-- ==== Sys2Proof/Machine/Step.lean ====
section
/-! DEFINITION. One step of the machine: the next turn of the schedule, the core when it is empty;
the interrupt inputs are sampled first (spec/61_interrupts.md R833). -/

namespace Sys2Proof.Machine

/-- One step. -/
def step (s : State) : Host.Outcome State Fault Refusal :=
  match s.schedule with
  | [] => coreStep (sampleInputs s)
  | .core :: rest => coreStep (sampleInputs { s with schedule := rest })
  | .env e :: rest => perform e (sampleInputs { s with schedule := rest })
  | .between es :: rest =>
    (performAll es { s with schedule := rest }).close .interruptDeliveryFault fun _ s => .next s

/-- The state with an instruction placed where `step` fetches next (log 5). -/
def State.withFetchWord (s : State) (nbits w : Nat) : State := placeInstr nbits w s

end Sys2Proof.Machine
end

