-- ==== Sys2Proof/Safety.lean ====
section
/-! DEFINITION. What a safe step is, the invariant of the machine, and the words that statements
about instructions use: what an instruction leaves, and where memory lies. -/

namespace Sys2Proof.Machine

/-- A step that ends in a next state: the model did not stop. -/
def State.safe (s : State) : Bool :=
  match step s with
  | .next _ => true
  | .fault _ | .refused _ => false

/-- THE INVARIANT. The memory is in canonical form, the registers with reserved bits hold only
implemented bits (10_state.md R53, R57, R62, R68), at most seven register sets are cached
(45_call_return.md R540), under frame addresses of 16 bytes (10_state.md R42). -/
structure State.Legal (s : State) : Prop where
  mem : Memory.wf s.mem = true
  ip : s.ip &&& 3 = 0
  ac : s.ac &&& ~~~acMask = 0
  pc : s.pc &&& ~~~pcMask = 0
  tc : s.tc &&& ~~~tcMask = 0
  cached : s.rc.length ≤ 7
  frames : ∀ e ∈ s.rc, e.addr &&& 15 = 0

/-! ## Where memory lies -/

/-- The key of the memory byte that answers a load at an address: data RAM, or a memory on the
local bus. `none` for registers, windows and holes. -/
def State.cell (s : State) (a : Word) : Option Nat :=
  match region a with
  | .ram => some a.toNat
  | .bus =>
    match s.target a with
    | .memory k _ => some k
    | _ => none
  | _ => none

/-- The key of the memory byte that a store at an address changes. -/
def State.cellW (s : State) (a : Word) : Option Nat :=
  match region a with
  | .ram => some a.toNat
  | .bus =>
    match s.target a with
    | .memory k true => some k
    | _ => none
  | _ => none

/-- The `n` bytes from `a` on are the bytes of one memory from key `k` on. -/
def State.plain (s : State) (a : Word) (n k : Nat) : Prop :=
  ∀ i, i < n → s.cell (a + BitVec.ofNat 32 i) = some (k + i)

/-- The same, for a store. -/
def State.plainW (s : State) (a : Word) (n k : Nat) : Prop :=
  ∀ i, i < n → s.cellW (a + BitVec.ofNat 32 i) = some (k + i)

/-- Four bytes of one memory from `a` on hold the word `v`, little endian (20_memory.md R144). -/
def State.holds (s : State) (a v : Word) : Prop :=
  ∃ k, s.plain a 4 k ∧ Memory.readBytes s.mem k 4 = wordBytes v

/-- `n` bytes from `a` on may be stored: one memory answers and no protection check fails
(40_data_movement.md R281). -/
def State.mayStore (s : State) (a : Word) (n : Nat) : Prop :=
  s.storeTrap a n = none ∧ ∃ k, s.plainW a n k

/-- The bytes `bs` lie in memory from `a` on. -/
def State.bytesAt (s : State) (a : Word) (bs : List Byte) : Prop :=
  ∀ i (h : i < bs.length), s.peek (a + BitVec.ofNat 32 i) = some bs[i]

/-- `x` is none of the `n` addresses from `a` on. -/
def outside (a : Word) (n : Nat) (x : Word) : Prop := ∀ i, i < n → x ≠ a + BitVec.ofNat 32 i

/-! ## What an instruction leaves -/

/-- The registers from `n` on, each with its value. -/
def group (n : Reg) : List Word → List (Reg × Word)
  | [] => []
  | v :: vs => (n, v) :: group (n + 1) vs

/-- `t` is `s` after an instruction that writes the registers `regs` and nothing else but AC and IP:
the values written, and the frame: every other register, every byte of memory and every other part
of the state but the model's own counter of free values is unchanged. -/
structure Effect (s t : State) (regs : List (Reg × Word)) (ac next : Word) : Prop where
  written : ∀ p, p ∈ regs → t.reg p.1 = p.2
  others : ∀ n, (∀ p, p ∈ regs → n ≠ p.1) → t.reg n = s.reg n
  ac : t.ac = ac
  ip : t.ip = next &&& 0xFFFFFFFC
  memory : ∀ a, t.peek a = s.peek a
  rest : t = { s with
    g := t.g, r := t.r, pfpDirty := t.pfpDirty, ac := t.ac, ip := t.ip, fresh := t.fresh }

/-- `t` is `s` after an instruction that stores `bs` at `a` and changes nothing else but AC and IP:
the bytes stored, and the frame: every byte elsewhere, every register and every other part of the
state but what a fetch may still see of the old words is unchanged. -/
structure StoreEffect (s t : State) (a : Word) (bs : List Byte) (ac next : Word) : Prop where
  stored : t.bytesAt a bs
  memory : ∀ x, outside a bs.length x → t.peek x = s.peek x
  registers : ∀ n, t.reg n = s.reg n
  ac : t.ac = ac
  ip : t.ip = next &&& 0xFFFFFFFC
  rest : t = { s with
    mem := t.mem, stale := t.stale, ac := t.ac, ip := t.ip, fresh := t.fresh }

/-- The state after an instruction of one word with no effect but its own, which `s` holds: IP moves
on, the counter of free values too. -/
def State.nextInstr (s : State) : State := (s.setIp (s.ip + 4)).bump

/-- AC with its condition code, bits 2:0, replaced (10_state.md R58). -/
def withCc (ac : Word) (c : BitVec 3) : Word := ac.extractLsb' 3 29 ++ c

/-- A value that 32-bit two's complement represents (41_arithmetic.md R331). -/
abbrev fits (t : Int) : Prop := -2147483648 ≤ t ∧ t ≤ 2147483647

/-- AC after an integer instruction with exact result `t`, the overflow fault masked: AC.of, bit 8,
set when `t` does not fit (41_arithmetic.md R331). -/
def overflowAc (ac : Word) (t : Int) : Word :=
  if -2147483648 ≤ t ∧ t ≤ 2147483647 then ac else ac ||| 0x100

/-- The instructions whose operand fields are checked before anything else (30_encoding.md R263): all
but the quad and double word stores, checked after the protection of the bytes (40_data_movement.md
R281), and the control messages, checked after the mode (47_processor_mgmt.md R620). -/
def operandsFirst : Instr → Bool
  | .stl _ _ | .stt _ _ | .stq _ _ | .sysctl _ _ _ | .icctl _ _ _ | .dcctl _ _ _ => false
  | _ => true

/-- The core has the local bus, and to itself until its next turn: its priority is not `disabled`
(64_cpcu_memctl_arb.md R1041) and no other agent comes between two accesses of the instruction
(R1045). -/
def State.undisturbed (s : State) : Prop :=
  s.coreGranted = true ∧ ∀ es rest, s.schedule ≠ .between es :: rest

/-- An access of `n` bytes at `a` is one bus access: at its natural boundary, no longer than a burst
(20_memory.md R149, R150). -/
def State.oneAccess (s : State) (a : Word) (n : Nat) : Bool :=
  !offBoundary a n && decide (n ≤ s.burstBytes a)

/-- The core has the bus, and no other agent comes into its access of `n` bytes at `a`: it is one bus
access, or none is due. -/
def State.alone (s : State) (a : Word) (n : Nat) : Prop :=
  s.coreGranted = true ∧ (s.undisturbed ∨ s.oneAccess a n = true)

/-! ## Calls, returns, exceptions -/

/-- A frame may be pushed without a spill and without a refusal: the set fits in the cache, and
software has not moved FP while frames are cached (45_call_return.md R541, R548 d). -/
def State.canPush (s : State) (pc : Word) : Prop :=
  (s.rc = [] ∨ s.fp = s.frameAddr) ∧ s.pushSpills pc s.rc.length = false

/-- `t` is `s` after a call (45_call_return.md R534) to `target` with the new frame at `nfp`, the
return IP `ret`, PFP[3:0] = `low` and process controls `pc`: the caller's set is cached with the
return IP in r2, and the frame: the other globals, AC, every byte of memory and every other part
of the state are unchanged; r2 to r15 of the new set are not said (R547). -/
structure CallEffect (s t : State) (target nfp ret low pc : Word) : Prop where
  ip : t.ip = target &&& 0xFFFFFFFC
  fp : t.fp = nfp
  sp : t.sp = nfp + 64
  pfp : t.pfp = (s.fp &&& 0xFFFFFFF0) ||| low
  saved : t.rc = { addr := s.fp &&& 0xFFFFFFF0, regs := s.r.set 2 ret } :: s.rc
  globals : ∀ n : Reg, 16 ≤ n.toNat → n ≠ 31 → t.reg n = s.reg n
  memory : ∀ a, t.peek a = s.peek a
  rest : t = { s with
    g := t.g, r := t.r, rc := t.rc, frameAddr := t.frameAddr, pfpDirty := t.pfpDirty
    dirtyFrames := t.dirtyFrames
    ip := t.ip, pc := pc, fresh := t.fresh }

/-- `t` is `s` after a call as above whose push spills the oldest set `e` (45_call_return.md R541): its
16 registers lie at its frame address, the cache holds the others, the memory elsewhere is
unchanged. -/
structure SpillingCallEffect (s t : State) (e : Frame) (target nfp ret low pc : Word) : Prop where
  ip : t.ip = target &&& 0xFFFFFFFC
  fp : t.fp = nfp
  sp : t.sp = nfp + 64
  pfp : t.pfp = (s.fp &&& 0xFFFFFFF0) ||| low
  saved : t.rc = (({ addr := s.fp &&& 0xFFFFFFF0, regs := s.r.set 2 ret } : Frame) :: s.rc).dropLast
  spilled : t.bytesAt e.addr (e.regs.toList.flatMap wordBytes)
  globals : ∀ n : Reg, 16 ≤ n.toNat → n ≠ 31 → t.reg n = s.reg n
  memory : ∀ x, outside e.addr 64 x → t.peek x = s.peek x
  rest : t = { s with
    g := t.g, r := t.r, rc := t.rc, frameAddr := t.frameAddr, pfpDirty := t.pfpDirty
    dirtyFrames := t.dirtyFrames
    ip := t.ip, pc := pc, fresh := t.fresh, mem := t.mem, stale := t.stale }

/-- The newest cached frame is `e`, the one the current PFP names, and r0 is as the call left it
(45_call_return.md R543, R548, R566). -/
def State.returnsTo (s : State) (e : Frame) (older : List Frame) : Prop :=
  s.rc = e :: older ∧ e.addr = s.pfp &&& 0xFFFFFFF0 ∧ s.fp = s.frameAddr ∧ s.pfpDirty = false

/-- `t` is `s` after a return (45_call_return.md R566) to the frame at `f` with the registers `regs`,
the cache then holding `rc`: and the frame: the other globals, every byte of memory and every other
part of the state but AC, PC and the NMI block are unchanged. -/
structure ReturnEffect (s t : State) (f : Word) (regs : Vector Word 16) (rc : List Frame)
    (ac pc : Word) (block : Bool) : Prop where
  ip : t.ip = regs[2] &&& 0xFFFFFFFC
  fp : t.fp = f
  locals : t.r = regs
  cache : t.rc = rc
  globals : ∀ n : Reg, 16 ≤ n.toNat → n ≠ 31 → t.reg n = s.reg n
  memory : ∀ a, t.peek a = s.peek a
  rest : t = { s with
    g := t.g, r := t.r, rc := t.rc, frameAddr := t.frameAddr, pfpDirty := t.pfpDirty
    dirtyFrames := t.dirtyFrames
    ip := t.ip, ac := ac, pc := pc, intc := { s.intc with blockNmi := block }, fresh := t.fresh }

/-- `t` is `s` after a fault call (60_exceptions.md R715, R717) of type and subtype `code` on the
instruction at `fip`, to `target` with the handler's frame at `nfp` and process controls `pc`: the
faulting frame is cached, its r2 the return IP where there is one; the record lies below the new
frame: fault IP, type, AC, PC with its pending-trace bit clear, and the fault data where there is one
(R735); and the frame: the other globals, AC, memory outside the record and every other part of the
state are unchanged. -/
structure FaultEntry (s t : State) (code : Nat × Word) (fip : Word) (rip data : Option Word)
    (target nfp pc : Word) : Prop where
  ip : t.ip = target
  fp : t.fp = nfp
  sp : t.sp = nfp + 64
  pfp : t.pfp = (s.fp &&& 0xFFFFFFF0) ||| 1
  saved : ∃ e, t.rc = e :: s.rc ∧ e.addr = s.fp &&& 0xFFFFFFF0 ∧
    (∀ v, rip = some v → e.regs[2] = v) ∧ ∀ i : Fin 16, i ≠ 2 → e.regs[i] = s.r[i]
  faultIp : t.bytesAt (nfp - 4) (wordBytes fip)
  faultType : t.bytesAt (nfp - 8) (wordBytes ((BitVec.ofNat 32 code.1 <<< 16) ||| code.2))
  savedAc : t.bytesAt (nfp - 12) (wordBytes s.ac)
  savedPc : t.bytesAt (nfp - 16) (wordBytes (setBit s.pc 10 false))
  faultData : ∀ v, data = some v → t.bytesAt (nfp - 24) (wordBytes v)
  globals : ∀ n : Reg, 16 ≤ n.toNat → n ≠ 31 → t.reg n = s.reg n
  memory : ∀ x, outside (nfp - 64) 64 x → t.peek x = s.peek x
  rest : t = { s with
    g := t.g, r := t.r, rc := t.rc, frameAddr := t.frameAddr, pfpDirty := t.pfpDirty
    dirtyFrames := t.dirtyFrames
    ip := t.ip, pc := pc, fresh := t.fresh, mem := t.mem, stale := t.stale, kept := t.kept }

/-- `t` is `s` after an interrupt with vector number `vec` is delivered (61_interrupts.md R835): to
`target` with the new frame at `nfp`, PC of a handler of priority `vec / 8`; PC, AC and the vector
number lie below the new frame; and the frame as for a fault, but for the interrupt controller. -/
structure InterruptEntry (s t : State) (vec : Nat) (target nfp : Word) : Prop where
  ip : t.ip = target
  fp : t.fp = nfp
  sp : t.sp = nfp + 64
  pfp : t.pfp = (s.fp &&& 0xFFFFFFF0) ||| 7
  pc : t.pc = 0x00002002 ||| (BitVec.ofNat 32 (vec / 8) <<< 16)
  saved : t.rc = { addr := s.fp &&& 0xFFFFFFF0, regs := s.r.set 2 s.ip } :: s.rc
  savedPc : t.bytesAt (nfp - 16) (wordBytes s.pc)
  savedAc : t.bytesAt (nfp - 12) (wordBytes s.ac)
  vector : t.bytesAt (nfp - 8) (wordBytes (BitVec.ofNat 32 vec))
  globals : ∀ n : Reg, 16 ≤ n.toNat → n ≠ 31 → t.reg n = s.reg n
  memory : ∀ x, outside (nfp - 16) 16 x → t.peek x = s.peek x
  rest : t = { s with
    g := t.g, r := t.r, rc := t.rc, frameAddr := t.frameAddr, pfpDirty := t.pfpDirty
    dirtyFrames := t.dirtyFrames
    ip := t.ip, pc := t.pc, fresh := t.fresh, mem := t.mem, stale := t.stale
    intc := t.intc, halted := false }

○ ○ ○ ○

**EXERCISE INSTRUCTIONS**
All lines in the listing above from the line containing "lie in memory" to the line containing "mem := t.mem, stale := t.stale, ac", inclusive, should be retyped exactly; no other lines should appear.

**ANSWER SECTION**
/-- The bytes `bs` lie in memory from `a` on. -/
def State.bytesAt (s : State) (a : Word) (bs : List Byte) : Prop :=
  ∀ i (h : i < bs.length), s.peek (a + BitVec.ofNat 32 i) = some bs[i]

/-- `x` is none of the `n` addresses from `a` on. -/
def outside (a : Word) (n : Nat) (x : Word) : Prop := ∀ i, i < n → x ≠ a + BitVec.ofNat 32 i

/-! ## What an instruction leaves -/

/-- The registers from `n` on, each with its value. -/
def group (n : Reg) : List Word → List (Reg × Word)
  | [] => []
  | v :: vs => (n, v) :: group (n + 1) vs

/-- `t` is `s` after an instruction that writes the registers `regs` and nothing else but AC and IP:
the values written, and the frame: every other register, every byte of memory and every other part
of the state but the model's own counter of free values is unchanged. -/
structure Effect (s t : State) (regs : List (Reg × Word)) (ac next : Word) : Prop where
  written : ∀ p, p ∈ regs → t.reg p.1 = p.2
  others : ∀ n, (∀ p, p ∈ regs → n ≠ p.1) → t.reg n = s.reg n
  ac : t.ac = ac
  ip : t.ip = next &&& 0xFFFFFFFC
  memory : ∀ a, t.peek a = s.peek a
  rest : t = { s with
    g := t.g, r := t.r, pfpDirty := t.pfpDirty, ac := t.ac, ip := t.ip, fresh := t.fresh }

/-- `t` is `s` after an instruction that stores `bs` at `a` and changes nothing else but AC and IP:
the bytes stored, and the frame: every byte elsewhere, every register and every other part of the
state but what a fetch may still see of the old words is unchanged. -/
structure StoreEffect (s t : State) (a : Word) (bs : List Byte) (ac next : Word) : Prop where
  stored : t.bytesAt a bs
  memory : ∀ x, outside a bs.length x → t.peek x = s.peek x
  registers : ∀ n, t.reg n = s.reg n
  ac : t.ac = ac
  ip : t.ip = next &&& 0xFFFFFFFC
  rest : t = { s with
    mem := t.mem, stale := t.stale, ac := t.ac, ip := t.ip, fresh := t.fresh }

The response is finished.